-- ==== Sys2Proof/Laws/Controller.lean ====
section
/-!
SUPPORT. What the firing controller's operations reach: the controller itself, the hold set of the valve driver and the
source events raised; with a lockout, the notices too.
-/

namespace Sys2Proof.Machine

/-- A passage of the controller: it keeps every part but its own, the events raised and the driver's latest hold set. -/
def Reaches (s t : State) : Prop := Keeps passageParts s t ∧ OnlyHoldWritten s.valves t.valves

/-- A passage that may also post. -/
def ReachesPosting (s t : State) : Prop := Keeps (passageParts ++ [.notices]) s t ∧ OnlyHoldWritten s.valves t.valves

theorem OnlyHoldWritten.refl (v : Valves) : OnlyHoldWritten v v := ⟨rfl, rfl, rfl⟩

theorem OnlyHoldWritten.trans {u v w : Valves} (h : OnlyHoldWritten u v) (k : OnlyHoldWritten v w) :
    OnlyHoldWritten u w :=
  ⟨k.1.trans h.1, k.2.1.trans h.2.1, k.2.2.trans h.2.2⟩

theorem Reaches.refl (s : State) : Reaches s s := ⟨Keeps.refl _ _, OnlyHoldWritten.refl _⟩

theorem Reaches.trans {s t u : State} (h : Reaches s t) (k : Reaches t u) : Reaches s u :=
  ⟨h.1.trans k.1, h.2.trans k.2⟩

theorem ReachesPosting.trans {s t u : State} (h : ReachesPosting s t) (k : ReachesPosting t u) : ReachesPosting s u :=
  ⟨h.1.trans k.1, h.2.trans k.2⟩

theorem Reaches.posting {s t : State} (h : Reaches s t) : ReachesPosting s t :=
  ⟨h.1.mono fun _ hx => List.mem_append_left _ hx, h.2⟩

/-- A passage composed with one that starts where it ends. -/
theorem Reaches.andThen {s t : State} {f : State → State} (h : Reaches s t) (k : ∀ u, Reaches u (f u)) :
    Reaches s (f t) :=
  h.trans (k t)

theorem modFiring_reaches (f : Firing → Firing) (s : State) : Reaches s (modFiring f s) := by
  refine ⟨?_, OnlyHoldWritten.refl _⟩
  intro part hp
  cases part <;> first | rfl | (simp [passageParts] at hp)

theorem raiseFor_reaches (k : SourceKind) (i : Fin 16) (s : State) : Reaches s (raiseFor k i s) := by
  refine ⟨?_, OnlyHoldWritten.refl _⟩
  intro part hp
  cases part <;> first | rfl | (simp [passageParts] at hp)

theorem raise_reaches (k : SourceKind) (s : State) : Reaches s (raise k s) := raiseFor_reaches k 0 s

theorem writeHold_reaches (h : ChannelSet) (s : State) : Reaches s (writeHold h s) := by
  refine ⟨?_, rfl, rfl, rfl⟩
  intro part hp
  cases part <;> first | rfl | (simp [passageParts] at hp)

theorem postBoth_reaches (n : Notice) (s : State) : ReachesPosting s (postBoth n s) := by
  refine ⟨?_, OnlyHoldWritten.refl _⟩
  intro part hp
  cases part <;> first | rfl | (simp [passageParts] at hp)

theorem post_reaches (p : Port) (n : Notice) (s : State) : ReachesPosting s (post p n s) := by
  refine ⟨?_, OnlyHoldWritten.refl _⟩
  intro part hp
  cases part <;> first | rfl | (simp [passageParts] at hp)

/-! ## Lines, hold set and targets -/

theorem setBurner_reaches (on : Bool) (s : State) : Reaches s (setBurner on s) := by
  unfold setBurner
  split
  · exact Reaches.refl _
  · exact (modFiring_reaches _ _).andThen (raise_reaches _)

theorem setPump_reaches (on : Bool) (s : State) : Reaches s (setPump on s) := by
  unfold setPump
  split
  · exact Reaches.refl _
  · exact (modFiring_reaches _ _).andThen (raise_reaches _)

theorem setDiverter_reaches (s : State) : Reaches s (setDiverter s) := by
  unfold setDiverter
  dsimp only
  split
  · exact Reaches.refl _
  · exact modFiring_reaches _ _

theorem fixHold_reaches (s : State) : Reaches s (fixHold s) :=
  (modFiring_reaches _ _).andThen (writeHold_reaches _)

theorem releaseHold_reaches (s : State) : Reaches s (releaseHold s) :=
  ((modFiring_reaches _ _).andThen (writeHold_reaches _)).andThen setDiverter_reaches

theorem releaseAnyHold_reaches (s : State) : Reaches s (releaseAnyHold s) := by
  unfold releaseAnyHold
  split
  · exact releaseHold_reaches s
  · exact Reaches.refl _

theorem formFlow_reaches (s : State) : Reaches s (formFlow s) := by
  unfold formFlow
  split
  · split
    · exact Reaches.refl _
    · exact modFiring_reaches _ _
  · exact Reaches.refl _

theorem formHeating_reaches (s : State) : Reaches s (formHeating s) := by
  unfold formHeating
  split
  · exact (modFiring_reaches _ _).andThen formFlow_reaches
  · exact Reaches.refl _

/-! ## The states -/

theorem enterFiring_reaches (s : State) : Reaches s (enterFiring s) :=
  ((((setPump_reaches _ _).andThen (setBurner_reaches _)).trans (modFiring_reaches _ _)).andThen
    formHeating_reaches).andThen releaseAnyHold_reaches

theorem enterQuiet_reaches (state : FiringState) (s : State) : Reaches s (enterQuiet state s) := modFiring_reaches _ _

theorem select_reaches (s : State) : Reaches s (select s) := by
  unfold select
  split
  · exact enterFiring_reaches s
  · exact enterQuiet_reaches _ s

theorem selectQuiet_reaches (s : State) : Reaches s (selectQuiet s) := by
  unfold selectQuiet
  split <;> first | exact select_reaches s | exact Reaches.refl s

theorem leaveFiring_reaches (s : State) : Reaches s (leaveFiring s) :=
  (setBurner_reaches _ _).trans (modFiring_reaches _ _)

theorem endOverrun_reaches (s : State) : Reaches s (endOverrun s) := by
  unfold endOverrun
  split
  · exact enterFiring_reaches s
  · exact (((setPump_reaches _ _).andThen releaseHold_reaches).andThen (enterQuiet_reaches _)).andThen
      selectQuiet_reaches

theorem startOverrun_reaches (s : State) : Reaches s (startOverrun s) := by
  unfold startOverrun
  dsimp only
  split
  · exact modFiring_reaches _ _
  · exact (modFiring_reaches _ _).andThen fixHold_reaches

theorem enterOverrun_reaches (s : State) : Reaches s (enterOverrun s) := by
  unfold enterOverrun
  split
  · exact (startOverrun_reaches s).andThen endOverrun_reaches
  · exact startOverrun_reaches s

/-- What an event that can change the call, the path or the permission can reach (R122, R126, R128). -/
theorem settle_reaches (s : State) : Reaches s (settle s) := by
  unfold settle
  split
  · exact select_reaches s
  · exact select_reaches s
  · exact select_reaches s
  · split
    · exact enterFiring_reaches s
    · exact Reaches.refl s
  · split
    · exact (leaveFiring_reaches s).andThen enterOverrun_reaches
    · exact Reaches.refl s
  · exact Reaches.refl s

/-! ## What other blocks hand on -/

theorem takeDemand_reaches (stood : Option Int) (d : Demand) (s : State) : Reaches s (takeDemand stood d s) :=
  ((modFiring_reaches _ _).andThen formHeating_reaches).andThen settle_reaches

theorem takeReport_reaches (r : PathReport) (s : State) : Reaches s (takeReport r s) :=
  ((modFiring_reaches _ _).andThen formHeating_reaches).andThen settle_reaches

theorem startCall_reaches (s : State) : Reaches s (startCall s) :=
  (((raise_reaches _ _).trans (modFiring_reaches _ _)).andThen setDiverter_reaches).andThen formFlow_reaches

theorem endCall_reaches (s : State) : Reaches s (endCall s) :=
  (((raise_reaches _ _).trans (modFiring_reaches _ _)).andThen setDiverter_reaches).andThen formFlow_reaches

theorem deriveCall_reaches (s : State) : Reaches s (deriveCall s) := by
  unfold deriveCall
  split
  · exact (startCall_reaches s).andThen settle_reaches
  · split
    · exact (endCall_reaches s).andThen settle_reaches
    · exact Reaches.refl s

theorem setTimedCall_reaches (n : Nat) (s : State) : Reaches s (setTimedCall n s) :=
  (modFiring_reaches _ _).andThen deriveCall_reaches

theorem endPriority_reaches (s : State) : Reaches s (endPriority s) :=
  (modFiring_reaches _ _).andThen formFlow_reaches

theorem takeSchedule_reaches (on : Bool) (s : State) : Reaches s (takeSchedule on s) := by
  unfold takeSchedule
  split
  · exact Reaches.refl s
  · exact (modFiring_reaches _ _).andThen deriveCall_reaches

/-! ## Lockout -/

theorem holdForLockout_reaches (s : State) : Reaches s (holdForLockout s) := by
  unfold holdForLockout
  split
  · exact fixHold_reaches s
  · exact releaseAnyHold_reaches s

theorem enterLockout_reaches (reason : LockoutReason) (s : State) : ReachesPosting s (enterLockout reason s) := by
  have first : Reaches s (if s.firing.state = .firing then leaveFiring s else s) := by
    split
    · exact leaveFiring_reaches s
    · exact Reaches.refl s
  unfold enterLockout
  exact (((((first.trans (modFiring_reaches _ _)).andThen (setPump_reaches _)).andThen
    holdForLockout_reaches).andThen (raise_reaches _)).posting).trans (postBoth_reaches _ _)

/-- What a cause of lockout can reach (R132 to R135). -/
theorem lockOut_reaches (reason : LockoutReason) (s : State) : ReachesPosting s (lockOut reason s) := by
  unfold lockOut
  split
  · split
    · exact (Reaches.refl s).posting
    · split
      · exact (Reaches.refl s).posting
      · exact (modFiring_reaches _ s).posting.trans (postBoth_reaches _ _)
  · exact enterLockout_reaches reason s

theorem testHighLimit_reaches (s : State) : ReachesPosting s (testHighLimit s) := by
  unfold testHighLimit
  split
  · exact lockOut_reaches _ s
  · exact (Reaches.refl s).posting

theorem lockoutPublication_reaches (s : State) : Reaches s (lockoutPublication s) := by
  unfold lockoutPublication
  dsimp only
  split
  · exact ((modFiring_reaches _ s).andThen (setPump_reaches _)).andThen releaseHold_reaches
  · exact modFiring_reaches _ s

/-- What a publication can reach beyond the capture unit (R73, R132, R135). -/
theorem takePublication_reaches (s : State) : ReachesPosting s (takePublication s) := by
  unfold takePublication
  dsimp only
  split
  · exact ((modFiring_reaches _ s).posting.trans (testHighLimit_reaches _)).trans
      (lockoutPublication_reaches _).posting
  · split
    · exact (modFiring_reaches _ s).posting.trans (lockOut_reaches _ _)
    · exact ((modFiring_reaches _ s).andThen settle_reaches).posting

end Sys2Proof.Machine
end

+--

Copy out only the lines running from the beginning of the data to the line with "it ends. -/", both ends included.

-- ==== Sys2Proof/Laws/Controller.lean ====
section
/-!
SUPPORT. What the firing controller's operations reach: the controller itself, the hold set of the valve driver and the
source events raised; with a lockout, the notices too.
-/

namespace Sys2Proof.Machine

/-- A passage of the controller: it keeps every part but its own, the events raised and the driver's latest hold set. -/
def Reaches (s t : State) : Prop := Keeps passageParts s t ∧ OnlyHoldWritten s.valves t.valves

/-- A passage that may also post. -/
def ReachesPosting (s t : State) : Prop := Keeps (passageParts ++ [.notices]) s t ∧ OnlyHoldWritten s.valves t.valves

theorem OnlyHoldWritten.refl (v : Valves) : OnlyHoldWritten v v := ⟨rfl, rfl, rfl⟩

theorem OnlyHoldWritten.trans {u v w : Valves} (h : OnlyHoldWritten u v) (k : OnlyHoldWritten v w) :
    OnlyHoldWritten u w :=
  ⟨k.1.trans h.1, k.2.1.trans h.2.1, k.2.2.trans h.2.2⟩

theorem Reaches.refl (s : State) : Reaches s s := ⟨Keeps.refl _ _, OnlyHoldWritten.refl _⟩

theorem Reaches.trans {s t u : State} (h : Reaches s t) (k : Reaches t u) : Reaches s u :=
  ⟨h.1.trans k.1, h.2.trans k.2⟩

theorem ReachesPosting.trans {s t u : State} (h : ReachesPosting s t) (k : ReachesPosting t u) : ReachesPosting s u :=
  ⟨h.1.trans k.1, h.2.trans k.2⟩

theorem Reaches.posting {s t : State} (h : Reaches s t) : ReachesPosting s t :=
  ⟨h.1.mono fun _ hx => List.mem_append_left _ hx, h.2⟩

/-- A passage composed with one that starts where it ends. -/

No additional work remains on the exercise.